======== Data section

-- ==== Sys2Proof/Machine/Ops.lean ====
section
/-! DEFINITION. The named operations over memory, registers and streams: bytes, sync fields, retirement, loops, branches,
taking a trap and returning from one. -/
namespace Sys2Proof.Machine

/-! ### Bits and bytes -/

/-- Bits [lo + w − 1 : lo] of a word. -/
def bits (x : Word) (lo w : Nat) : Nat := (x.toNat >>> lo) % 2 ^ w

/-- SEXT of R7 to 64 bits. -/
def sext {n : Nat} (x : BitVec n) : Word := x.signExtend 64

/-- ZEXT of R7 to 64 bits. -/
def zext {n : Nat} (x : BitVec n) : Word := x.setWidth 64

/-- 1 or 0. -/
def ofBool (b : Bool) : Word := if b then 1 else 0

/-- The little-endian value of a byte list (R5). -/
def leNat : List Byte → Nat
  | [] => 0
  | b :: r => b.toNat + 256 * leNat r

/-- The `n` low bytes of a value, little-endian (R5). -/
def leBytes : Nat → Nat → List Byte
  | 0, _ => []
  | n + 1, x => BitVec.ofNat 8 x :: leBytes n (x / 256)

/-- The bytes of a vector or queue entry, lane 0 first (R175). -/
def vecBytes (v : Vec) : List Byte := v.toList.flatMap (fun l => leBytes 4 l.toNat)

/-- Groups of `n` bytes. -/
def chunks : Nat → Nat → List Byte → List (List Byte)
  | 0, _, _ => []
  | fuel + 1, n, l => if l.isEmpty then [] else l.take n :: chunks fuel n (l.drop n)

/-- 64 lanes from a list; missing lanes are zero. -/
def vecOfLanes (l : List Lane) : Vec := Vector.ofFn (fun i => l.getD i.val 0)

/-- 64 lanes from up to 256 bytes in memory order; missing bytes are zero. -/
def vecOfBytes (l : List Byte) : Vec := vecOfLanes ((chunks 64 4 l).map (fun c => BitVec.ofNat 32 (leNat c)))

/-- The bound of a command in cycles (R39). -/
def boundCycles (wd : BitVec 16) : Nat := if wd = 0 then 256 * 65536 else 256 * wd.toNat

/-! ### Memory

One list holds every byte that differs from 0 (DESIGN CHOICE, log 5), at these keys:
core store of core c at c × 2^21; grove SRAM of module-wide grove g at 2^40 + g × 2^24; host window of die d at
2^41 + d × 2^20; NEAR at 2^42; ARCH at 2^43; host memory at 2^64. Keys from 2^80 stand for virtual addresses at other
devices. -/

def coreKey (c off : Nat) : Nat := c * 2 ^ 21 + off
def groveKey (g off : Nat) : Nat := 2 ^ 40 + g * 2 ^ 24 + off
def hwinKey (d off : Nat) : Nat := 2 ^ 41 + d * 2 ^ 20 + off
def nearKey (a : Nat) : Nat := 2 ^ 42 + a
def archKey (a : Nat) : Nat := 2 ^ 43 + a
def hostKey (a : Nat) : Nat := 2 ^ 64 + a
/-- A place at another device: no byte of this one. -/
def remoteKey (a : Nat) : Nat := 2 ^ 80 + a

/-- The SPACE code (R104) of the byte at a key. -/
def spaceOfKey (k : Nat) : Nat :=
  if k < 2 ^ 40 then 0 else if k < 2 ^ 41 then 1 else if k < 2 ^ 42 then 6 else if k < 2 ^ 43 then 2
  else if k < 2 ^ 64 then 3 else if k < 2 ^ 80 then 5 else 4

/-- Bytes of NEAR under one die (R3, R4, R49). -/
def nearPerDie : Nat := 96 * 10 ^ 9
/-- Bytes of ARCH under one die (R4, R49). -/
def archPerDie : Nat := 768 * 10 ^ 9
/-- Bytes of a core store (R49). -/
def coreBytes : Nat := 1572864
/-- Bytes of a grove SRAM (R49). -/
def groveBytes : Nat := 12582912

/-- The die that owns the byte at a key of NEAR, ARCH, GROVE, HWIN or CORE (R13, R305). -/
def dieOfKey (k : Nat) : Nat :=
  match spaceOfKey k with
  | 0 => k / 2 ^ 21 / 80
  | 1 => (k - 2 ^ 40) / 2 ^ 24 / 10
  | 6 => (k - 2 ^ 41) / 2 ^ 20
  | 2 => (k - 2 ^ 42) / nearPerDie
  | 3 => (k - 2 ^ 43) / archPerDie
  | _ => 0

/-- One byte of a memory; an unlisted address reads 0 (DESIGN CHOICE, log 5). -/
def Memory.get : List Host.Cell → Nat → Byte
  | [], _ => 0
  | (a, b) :: r, k => if a = k then b else Memory.get r k

/-- Write one byte, keeping addresses strictly rising and listing no zero. -/
def Memory.set : List Host.Cell → Nat → Byte → List Host.Cell
  | [], k, v => if v = 0 then [] else [(k, v)]
  | (a, b) :: r, k, v =>
    if k < a then (if v = 0 then (a, b) :: r else (k, v) :: (a, b) :: r)
    else if k = a then (if v = 0 then r else (k, v) :: r)
    else (a, b) :: Memory.set r k v

/-- Every address above `lo`, strictly rising, and no zero listed. -/
def Memory.wfFrom : Option Nat → List Host.Cell → Bool
  | _, [] => true
  | lo, (a, b) :: r => (match lo with | none => true | some l => decide (l < a)) && b != 0 && Memory.wfFrom (some a) r

/-- The canonical form of a memory: addresses strictly rising, no entry equal to what an unlisted address reads as. -/
def Memory.wf (m : List Host.Cell) : Bool := Memory.wfFrom none m

/-- Write consecutive bytes. -/
def Memory.setAll (m : List Host.Cell) (k : Nat) : List Byte → List Host.Cell
  | [] => m
  | b :: r => Memory.setAll (Memory.set m k b) (k + 1) r

/-- Give consecutive bytes new values at once: what the list holds below and above them stays. -/
def Memory.replace (m : List Host.Cell) (k : Nat) (l : List Byte) : List Host.Cell :=
  m.filter (fun c => decide (c.1 < k)) ++ ((l.zipIdx.map (fun p => (k + p.2, p.1))).filter (fun c => c.2 != 0)) ++
    m.filter (fun c => decide (k + l.length ≤ c.1))

/-- `n` consecutive bytes. -/
def Memory.getAll (m : List Host.Cell) (k n : Nat) : List Byte := (List.range n).map (fun i => Memory.get m (k + i))

/-- Read bytes of the module at a key. -/
def State.bytes (s : State) (key n : Nat) : List Byte := Memory.getAll s.mem key n

/-- A little-endian value of the module's memory. -/
def State.word (s : State) (key n : Nat) : Nat := leNat (s.bytes key n)

/-- The first key of the protected unit that holds a byte: 64 bits for SRAM, 32 bytes for NEAR and ARCH (R381). -/
def unitOf (k : Nat) : Nat :=
  match spaceOfKey k with
  | 2 | 3 => k - (k - 2 ^ 42) % 32
  | _ => k - k % 8

/-- Bytes in the protected unit of a key (R381). -/
def unitBytes (k : Nat) : Nat :=
  match spaceOfKey k with
  | 2 | 3 => 32
  | _ => 8

/-- The chip that holds an ARCH byte (R317). -/
def chipOf (key : Nat) : Nat :=
  let o := key - archKey 0
  6 * (o / archPerDie) + o % archPerDie / 1024 % 6

/-- Some of these bytes are behind an archive link that has failed (R330): a chip holds a run of 1,024 bytes in every six (R317). -/
def State.cutOff (s : State) (key n : Nat) : Bool :=
  spaceOfKey key == 3 && !s.deadChips.isEmpty &&
    ((key + n - 1) :: (List.range (n / 1024 + 1)).map (fun i => key + 1024 * i)).any (fun k => s.deadChips.contains (chipOf k))

/-- Whether a read of these bytes meets an uncorrectable unit (R381). -/
def State.poisoned (s : State) (key n : Nat) : Bool :=
  s.poison.any (fun u => decide (u < key + n) && decide (key < u + unitBytes u)) || s.cutOff key n

/-- taux0 of ECC_UNCORRECTABLE for the memory that holds a key (R287). -/
def eccUnit (key : Nat) : Word :=
  match spaceOfKey key with
  | 0 => 0
  | 1 => 1
  | 2 => 2
  | 3 => 3
  | 5 => 8
  | _ => 4

/-- Commit bytes at a key: a unit that the write covers whole reads correctly from then on (R381). -/
def State.store (s : State) (key : Nat) (data : List Byte) : State :=
  { s with
    mem := Memory.setAll s.mem key data
    poison := s.poison.filter (fun u => !(decide (key ≤ u) && decide (u + unitBytes u ≤ key + data.length))) }

/-- A unit is covered whole by some writes. -/
def coversUnit (w : List (Nat × List Byte)) (u : Nat) : Bool :=
  (List.range (unitBytes u)).all (fun i => w.any (fun p => decide (p.1 ≤ u + i) && decide (u + i < p.1 + p.2.length)))

/-- Commit the bytes of one commit step: a unit that they cover whole together reads correctly from then on (R381). -/
def State.storeAll (s : State) (w : List (Nat × List Byte)) : State :=
  { s with mem := w.foldl (fun m p => Memory.setAll m p.1 p.2) s.mem, poison := s.poison.filter (fun u => !coversUnit w u) }

/-! ### Registers (R16) -/

/-- A register of a file whose register 0 reads zero. -/
def readReg (f : Vector Word 32) (r : Reg) : Word := if r = 0 then 0 else f[r]

/-- A write to a register file whose register 0 discards writes. -/
def writeReg (f : Vector Word 32) (r : Reg) (x : Word) : Vector Word 32 := if r = 0 then f else f.set r x

def State.rs (s : State) (r : Reg) : Word := readReg s.core.sregs r
def State.ra (s : State) (r : Reg) : Word := readReg s.core.aregs r
def State.rx (s : State) (r : Reg) : Word := readReg s.core.xregs r
/-- Replace the core in focus. -/
def State.setCore (s : State) (k : Core) : State := { s with core := k }
def State.ws (s : State) (r : Reg) (x : Word) : State := s.setCore { s.core with sregs := writeReg s.core.sregs r x }
def State.wa (s : State) (r : Reg) (x : Word) : State := s.setCore { s.core with aregs := writeReg s.core.aregs r x }
def State.wx (s : State) (r : Reg) (x : Word) : State := s.setCore { s.core with xregs := writeReg s.core.xregs r x }
/-- p0 reads all-true (R16). -/
def State.rp (s : State) (r : PReg) : Word := if r = 0 then BitVec.allOnes 64 else s.core.p[r]
/-- Writes to p0 are discarded (R16). -/
def State.wp (s : State) (r : PReg) (x : Word) : State :=
  if r = 0 then s else s.setCore { s.core with p := s.core.p.set r x }
def State.rv (s : State) (r : VReg) : Vec := s.core.v[r]
def State.wv (s : State) (r : VReg) (x : Vec) : State := s.setCore { s.core with v := s.core.v.set r x }
def State.wflag (s : State) (r : CFlag) (x : Bool) : State := s.setCore { s.core with flags := s.core.flags.set r x }

/-! ### The cores -/

/-- The core with a module-wide number, if it is not in focus. -/
def State.other? (s : State) (n : Nat) : Option Core := s.others.find? (fun k => k.num == n)

/-- A core of the module by its number; the core in focus if the number names none. -/
def State.coreAt (s : State) (n : Nat) : Core := if s.core.num = n then s.core else (s.other? n).getD s.core

/-- Replace the core that has this number. -/
def State.putCore (s : State) (k : Core) : State :=
  if s.core.num = k.num then { s with core := k }
  else { s with others := s.others.map (fun q => if q.num = k.num then k else q) }

/-- Change the core with a number. -/
def State.onCore (s : State) (n : Nat) (f : Core → Core) : State :=
  if s.core.num = n then { s with core := f s.core }
  else { s with others := s.others.map (fun q => if q.num = n then f q else q) }

/-- Change every core. -/
def State.onCores (s : State) (f : Core → Core) : State := { s with core := f s.core, others := s.others.map f }

/-- All cores in ascending module-wide number (R13). -/
def State.cores (s : State) : List Core :=
  (s.others.filter (fun k => k.num < s.core.num)) ++ s.core :: (s.others.filter (fun k => s.core.num < k.num))

/-- Put the core with this number in focus. -/
def State.focus (s : State) (n : Nat) : State :=
  if s.core.num = n then s
  else match s.other? n with
    | none => s
    | some k => { s with core := k, others := s.others.map (fun q => if q.num = n then s.core else q) }

/-- The module-wide grove number of a core (R13, R305). -/
def groveOf (n : Nat) : Nat := n / 8
/-- The die of a core (R13). -/
def dieOf (n : Nat) : Nat := n / 80

/-! ### The sync clock (R232) -/

/-- The release effect on a core: the clock advances and lastrel takes the new value; the unpublished flag is cleared. -/
def State.release (s : State) (n : Nat) : State :=
  let clk := s.syncclk + 1
  { s with syncclk := clk }.onCore n (fun k => { k with lastrel := clk, unpublished := false })

/-- The release effect for a core that no longer takes part: the clock alone advances (DEDUCED, log 217). -/
def State.releaseClock (s : State) : State := { s with syncclk := s.syncclk + 1 }

/-- The acquire effect on a core. -/
def State.acquire (s : State) (n : Nat) : State := s.onCore n (fun k => { k with lastacq := s.syncclk })

/-- The registers, queues and instruction memories of a core are written whole, but for some units. -/
def State.remark (s : State) (n : Nat) (left : List RegUnit) : State :=
  { s with marks := s.marks.filter (fun m => m.core != n) ++ left.map (⟨n, ·⟩) }

/-! ### Streams -/

def State.stream (s : State) : StreamId → StreamState
  | .C => s.core.c
  | .A => s.core.a
  | .X => s.core.x

def Core.withStream (k : Core) (st : StreamId) (v : StreamState) : Core :=
  match st with
  | .C => { k with c := v }
  | .A => { k with a := v }
  | .X => { k with x := v }

def Core.stream (k : Core) : StreamId → StreamState
  | .C => k.c
  | .A => k.a
  | .X => k.x

def State.setStream (s : State) (st : StreamId) (v : StreamState) : State := s.setCore (s.core.withStream st v)

/-- The watchdog bound of a stream (R37). -/
def Core.wd (k : Core) : StreamId → Word
  | .C => k.wdc
  | .A => k.wda
  | .X => k.wdx

/-- cstat.DEPTH (R100). -/
def Core.depth (k : Core) : Nat := k.banks.length

/-- Supervisor mode: DEPTH is 0 exactly in user mode (R90, R118). -/
def Core.sup (k : Core) : Bool := k.banks.length != 0

/-- Bytes of a stream's instruction memory (R15). -/
def imemBytes : StreamId → Nat
  | .C => 65536
  | .A => 65536
  | .X => 131072

def Core.imem (k : Core) : StreamId → List Host.Cell
  | .C => k.imemC
  | .A => k.imemA
  | .X => k.imemX

/-- Bytes of a stream's word (R15). -/
def wordSize : StreamId → Nat
  | .C => 4
  | _ => 8

/-- The word at a byte offset of a stream's instruction memory. -/
def Core.wordAt (k : Core) (st : StreamId) (pc : Nat) : Nat := leNat (Memory.getAll (k.imem st) pc (wordSize st))

/-- The extension word of an X-stream word with EXT set (R18, R81), else 0. -/
def Core.extAt (k : Core) (st : StreamId) (pc : Nat) : Nat :=
  if extBit st (k.wordAt st pc) then leNat (Memory.getAll (k.imem st) (pc + 8) 8) else 0

/-- Bytes of the instruction at a byte offset (R18, R81). -/
def Core.lengthAt (k : Core) (st : StreamId) (pc : Nat) : Nat := wordBytes st (k.wordAt st pc)

/-! ### Tokens (R24–R27) -/

/-- The left and the right neighbour of a stream (R24). -/
def leftOf : StreamId → StreamId
  | .C => .A
  | .A => .C
  | .X => .C
def rightOf : StreamId → StreamId
  | .C => .X
  | .A => .X
  | .X => .A

/-- The number of the counter from one stream to another: 0 kca, 1 kcx, 2 kac, 3 kax, 4 kxc, 5 kxa (R25, R288). -/
def counter : StreamId → StreamId → Fin 6
  | .C, .A => 0
  | .C, .X => 1
  | .A, .C => 2
  | .A, .X => 3
  | .X, .C => 4
  | .X, .A => 5
  | _, _ => 0

def Core.tokensOf (k : Core) (src dst : StreamId) : Nat := k.tokens[counter src dst]

def Core.addTokens (k : Core) (src dst : StreamId) (n : Nat) : Core :=
  { k with tokens := k.tokens.set (counter src dst) (k.tokens[counter src dst] + n) }

def Core.takeTokens (k : Core) (src dst : StreamId) (n : Nat) : Core :=
  { k with tokens := k.tokens.set (counter src dst) (k.tokens[counter src dst] - n) }

/-- WL and WR can be satisfied together (R27). -/
def Core.tokensReady (k : Core) (st : StreamId) (y : BitVec 4) : Bool :=
  (!y.getLsbD 3 || decide (0 < k.tokensOf (leftOf st) st)) && (!y.getLsbD 2 || decide (0 < k.tokensOf (rightOf st) st))

/-- Take the tokens of WL and WR (R27). -/
def Core.takeSync (k : Core) (st : StreamId) (y : BitVec 4) : Core :=
  let k := if y.getLsbD 3 then k.takeTokens (leftOf st) st 1 else k
  if y.getLsbD 2 then k.takeTokens (rightOf st) st 1 else k

/-- Room for the signals SL ([1]) and SR ([0]) (R27). -/
def Core.signalRoom (k : Core) (st : StreamId) (sig : BitVec 2) : Bool :=
  (!sig.getLsbD 1 || decide (k.tokensOf st (leftOf st) < 255)) && (!sig.getLsbD 0 || decide (k.tokensOf st (rightOf st) < 255))

/-- Give the signals SL and SR (R27). -/
def Core.giveSync (k : Core) (st : StreamId) (sig : BitVec 2) : Core :=
  let k := if sig.getLsbD 1 then k.addTokens st (leftOf st) 1 else k
  if sig.getLsbD 0 then k.addTokens st (rightOf st) 1 else k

================

Output exactly the lines of the records from the first through the one bearing "One list holds", both ends included.

Response to this task:
-- ==== Sys2Proof/Machine/Ops.lean ====
section
/-! DEFINITION. The named operations over memory, registers and streams: bytes, sync fields, retirement, loops, branches,
taking a trap and returning from one. -/
namespace Sys2Proof.Machine

/-! ### Bits and bytes -/

/-- Bits [lo + w − 1 : lo] of a word. -/
def bits (x : Word) (lo w : Nat) : Nat := (x.toNat >>> lo) % 2 ^ w

/-- SEXT of R7 to 64 bits. -/
def sext {n : Nat} (x : BitVec n) : Word := x.signExtend 64

/-- ZEXT of R7 to 64 bits. -/
def zext {n : Nat} (x : BitVec n) : Word := x.setWidth 64

/-- 1 or 0. -/
def ofBool (b : Bool) : Word := if b then 1 else 0

/-- The little-endian value of a byte list (R5). -/
def leNat : List Byte → Nat
  | [] => 0
  | b :: r => b.toNat + 256 * leNat r

/-- The `n` low bytes of a value, little-endian (R5). -/
def leBytes : Nat → Nat → List Byte
  | 0, _ => []
  | n + 1, x => BitVec.ofNat 8 x :: leBytes n (x / 256)

/-- The bytes of a vector or queue entry, lane 0 first (R175). -/
def vecBytes (v : Vec) : List Byte := v.toList.flatMap (fun l => leBytes 4 l.toNat)

/-- Groups of `n` bytes. -/
def chunks : Nat → Nat → List Byte → List (List Byte)
  | 0, _, _ => []
  | fuel + 1, n, l => if l.isEmpty then [] else l.take n :: chunks fuel n (l.drop n)

/-- 64 lanes from a list; missing lanes are zero. -/
def vecOfLanes (l : List Lane) : Vec := Vector.ofFn (fun i => l.getD i.val 0)

/-- 64 lanes from up to 256 bytes in memory order; missing bytes are zero. -/
def vecOfBytes (l : List Byte) : Vec := vecOfLanes ((chunks 64 4 l).map (fun c => BitVec.ofNat 32 (leNat c)))

/-- The bound of a command in cycles (R39). -/
def boundCycles (wd : BitVec 16) : Nat := if wd = 0 then 256 * 65536 else 256 * wd.toNat

/-! ### Memory

One list holds every byte that differs from 0 (DESIGN CHOICE, log 5), at these keys:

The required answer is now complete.